From the kidneys and urinary tract: antidiuretic effect, spasm of the urinary tract.
From the reproductive system and mammary glands: decreased libido or potency.
Skin and subcutaneous tissue disorders: urticaria, itching.
When using the drug in obstetric practice, respiratory depression in newborns, which may be long-lasting or with circulatory arrest, has been reported.
Reporting of suspected adverse reactions
Reporting suspected adverse reactions after a medicinal product has been authorised is important. This allows for continuous monitoring of the benefit/risk balance of the medicinal product. Healthcare professionals report any suspected adverse reactions via the national reporting system.
Expiration date
2 years.
Do not use the drug after the expiration date indicated on the package.
Storage conditions
Store in the original packaging at a temperature not exceeding 25 ºС.
Keep out of reach of children.
Incompatibility
Do not mix in the same syringe with other injection solutions.
Nalbuphine is compatible with 0.9% sodium chloride solution, 5% glucose solution, and Hartmann's solution.
Packaging
1 ml or 2 ml in an ampoule; 5 ampoules in a pack.
1 ml or 2 ml in an ampoule; 5 ampoules in a blister; 1 or 2 blisters in a pack.

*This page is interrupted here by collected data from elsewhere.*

-- ==== Sys2Proof/Machine/Pixel.lean ====
section
/-! DEFINITION. The JPEG decoder and the pixel pipelines: their checks, what they write, and the end of their jobs (R177-R195).
The entropy decoding and inverse transform of ISO/IEC 10918-1 are no part of the model: their samples are free values. -/

namespace Sys2Proof.Machine

/-! ### JPEG headers (R179, R180) -/

/-- What the marker segments up to the SOF say: nothing parsable, or the SOF's type and segment. -/
inductive JpegScan where
  | bad
  | sof (code : Nat) (seg : List Byte)
  deriving DecidableEq, Repr

/-- A big-endian number of two bytes at `o`. -/
def be16 (b : List Byte) (o : Nat) : Nat := (b.getD o 0).toNat * 256 + (b.getD (o + 1) 0).toNat

/-- Walk marker segments to the first SOF or DHP. `l` starts where a marker must stand. -/
def jpegScan (fuel : Nat) (l : List Byte) : JpegScan :=
  match fuel with
  | 0 => .bad
  | fuel + 1 => match l with
    | a :: b :: r =>
      let m := b.toNat
      if a.toNat ≠ 0xFF then .bad
      else if m = 0xFF then jpegScan fuel (b :: r)
      else if m = 0xD8 ∨ m = 0x01 then jpegScan fuel r
      else if m < 0xC0 ∨ m = 0xC8 ∨ (0xD0 ≤ m ∧ m ≤ 0xD7) ∨ m = 0xD9 ∨ m = 0xDA then .bad
      else
        let n := be16 r 0
        if n < 2 ∨ r.length < n then .bad
        else if m = 0xDE ∨ (0xC0 ≤ m ∧ m ≤ 0xCF ∧ m ≠ 0xC4 ∧ m ≠ 0xCC) then .sof m (r.take n)
        else jpegScan fuel (r.drop n)
    | _ => .bad

/-- Blocks-padded samples of a component with factors (h, v) in an image of maximal factors (hm, vm). -/
def compSamples (w h hi vi hm vm : Nat) : Nat := roundUp ((w * hi + hm - 1) / hm) 8 * roundUp ((h * vi + vm - 1) / vm) 8

/-- The outcome of the checks of R180: a failure with its BITSTREAM_ERROR kind, DIM_LIMIT, or the head and total samples. -/
inductive JpegCheck where
  | err (kind : Nat)
  | dim (w h : Nat)
  | ok (x : JpegHead) (samples : Nat)
  deriving DecidableEq, Repr

/-- The checks of R180 up to the sample count. -/
def jpegCheck (bs : List Byte) : JpegCheck :=
  match bs with
  | a :: b :: _ =>
    if a.toNat ≠ 0xFF ∨ b.toNat ≠ 0xD8 then .err 5
    else match jpegScan bs.length bs with
      | .bad => .err 5
      | .sof m g =>
        let n := (g.getD 7 0).toNat
        let w := be16 g 5
        let h := be16 g 3
        let hv := fun i => (g.getD (9 + 3 * i) 0).toNat
        if m ≠ 0xC0 ∧ m ≠ 0xC1 ∧ m ≠ 0xC2 then .err 3
        else if g.length < 8 ∨ g.length ≠ 8 + 3 * n then .err 5
        else if (g.getD 2 0).toNat ≠ 8 ∨ w = 0 ∨ h = 0 ∨ 16384 < w ∨ 16384 < h ∨ (n ≠ 1 ∧ n ≠ 3) then .dim w h
        else if n = 1 then
          if hv 0 ≠ 0x11 then .dim w h
          else
            let t := compSamples w h 1 1 1 1
            if 2 ^ 28 < t then .dim w h else .ok { sof := m, w, h, chroma := 3 } t
        else
          let f := hv 0
          if (f ≠ 0x11 ∧ f ≠ 0x21 ∧ f ≠ 0x22) ∨ hv 1 ≠ 0x11 ∨ hv 2 ≠ 0x11 then .dim w h
          else
            let hm := f / 16
            let vm := f % 16
            let t := compSamples w h hm vm hm vm + 2 * compSamples w h 1 1 hm vm
            if 2 ^ 28 < t then .dim w h else .ok { sof := m, w, h, chroma := if f = 0x22 then 0 else if f = 0x21 then 1 else 2 } t
  | _ => .err 5

/-! ### JPEG jobs -/

/-- The words of a JPEG status sector (R178, the descriptor). -/
def jpegWords (x : Option JpegHead) (out : Nat) (st : Status) (blocks : Nat) : List Word :=
  let h := x.getD { sof := 0, w := 0, h := 0, chroma := 0 }
  [Word.ofNat out, Word.ofNat (h.w + h.h * 65536), Word.ofNat (st.code + bN (blocks != 0) * 65536), Word.ofNat blocks,
   Word.ofNat (h.sof + h.chroma * 256), 0, 0, 0]

/-- A BITSTREAM_ERROR of a JPEG job: class 1, stream 0xFFFF, TAG, kind. -/
def Dev.jpegErr (s : Dev) (j : Job) (kind : Nat) : Dev :=
  s.raise { nm := .bitstreamError, blk := 0x0F, ctx := some j.ctx, d0 := 0xFFFF, d1 := jobTag 0 j.desc, d3 := kind }

/-- A JPEG job ends with a failure. -/
def Dev.jpegFail (s : Dev) (j : Job) (st : Status) (d2 : Nat) : Dev :=
  let h := s.eng.jpeg.head
  let s := s.dropJpeg j.ctx
  s.jobEnd 0 { j with phase := 2, st, d2, out := jpegWords h 0 st 0 }

/-- Illegal fields of a JPEG descriptor (R6). -/
def Dev.jpegBad (s : Dev) (d : List Byte) : Bool :=
  let n := dN d 0x10
  n == 0 || decide (67108864 < n) || notifyBad 0 d || s.poolCls (dF d 4 0 4) != 0

/-- JPEG_JOB_START: the next job is parsed up to its SOF and checked, and asks for its buffers (R180, R182). -/
def Dev.jpegStart (s : Dev) : Dev :=
  match s.jobFirst 0 with
  | none => s
  | some j =>
    if j.phase ≠ 0 ∨ s.blkRuns 0x50000 = false then s
    else
      let fail := fun (s : Dev) nm d2 => s.jpegFail j ⟨nm, 0x0F⟩ d2
      let d := j.desc
      let a := dQ d 8
      match j.bad with
      | some st => s.jpegFail j st j.d2
      | none =>
        if s.jpegBad d then fail s .ctxFaultCmd (jobTag 0 d)
        else if s.usable < a + dN d 0x10 then fail s .ctxFaultAddr (a % 2 ^ 32)
        else
          let (bad, bs, s) := s.memRd j.ctx a (min (dN d 0x10) 65536)
          if bad then fail s .dataPoisoned (a % 2 ^ 32)
          else match jpegCheck bs with
            | .err k => fail (s.jpegErr j k) .bitstreamError 0
            | .dim w h =>
              fail ((s.irq 0x50000 17).raise { nm := .dimLimit, blk := 0x0F, ctx := some j.ctx, d0 := jobTag 0 d, d1 := w, d2 := h })
                .dimLimit 0
            | .ok x t =>
              let op := dF d 4 0 4
              let sp := dF d 4 4 4
              if s.poolSize op < picBytes 0 (roundUp x.w 2) (roundUp x.h 2) ∨ (x.sof = 0xC2 ∧ s.poolSize sp < 2 * t) then
                fail (s.jpegErr j 4) .bitstreamError 0
              else
                let (o, s) := s.want 69 j.ctx op
                let (c, s) := if x.sof = 0xC2 then s.want 69 j.ctx sp else (.no, s)
                let s : Dev := { s with eng := { s.eng with jpeg := { head := some x, out := o, scratch := c } } }
                s.setJob 0 { j with phase := 1 }

def execJpegJobStart (s : State) : Host.Outcome State Fault Refusal := .next { s with toDev := s.toDev.jpegStart }

/-- A plane of `h` rows of `w` with its last column and row replicated to `w2` by `h2`. -/
def padPlane (rows : List (List Nat)) (w h w2 h2 : Nat) : List (List Nat) :=
  (List.range h2).map fun j => (List.range w2).map fun i => planeAt rows (min i (w - 1)) (min j (h - 1))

1 ml in a syringe; 1 syringe with a needle in a blister; 1 or 2 blisters in a pack.
1 ml in a syringe; 1 syringe with a needle in a tube; 1 or 10 tubes in a pack.
1 ml in a syringe; 1 syringe in a blister and 1 needle in a blister in a set; 1 or 2 sets in a pack.
Vacation category
According to the recipe.
Producer
JSC "Farmak".
Address
Ukraine, 04080, Kyiv, Kyrylivska St., 74.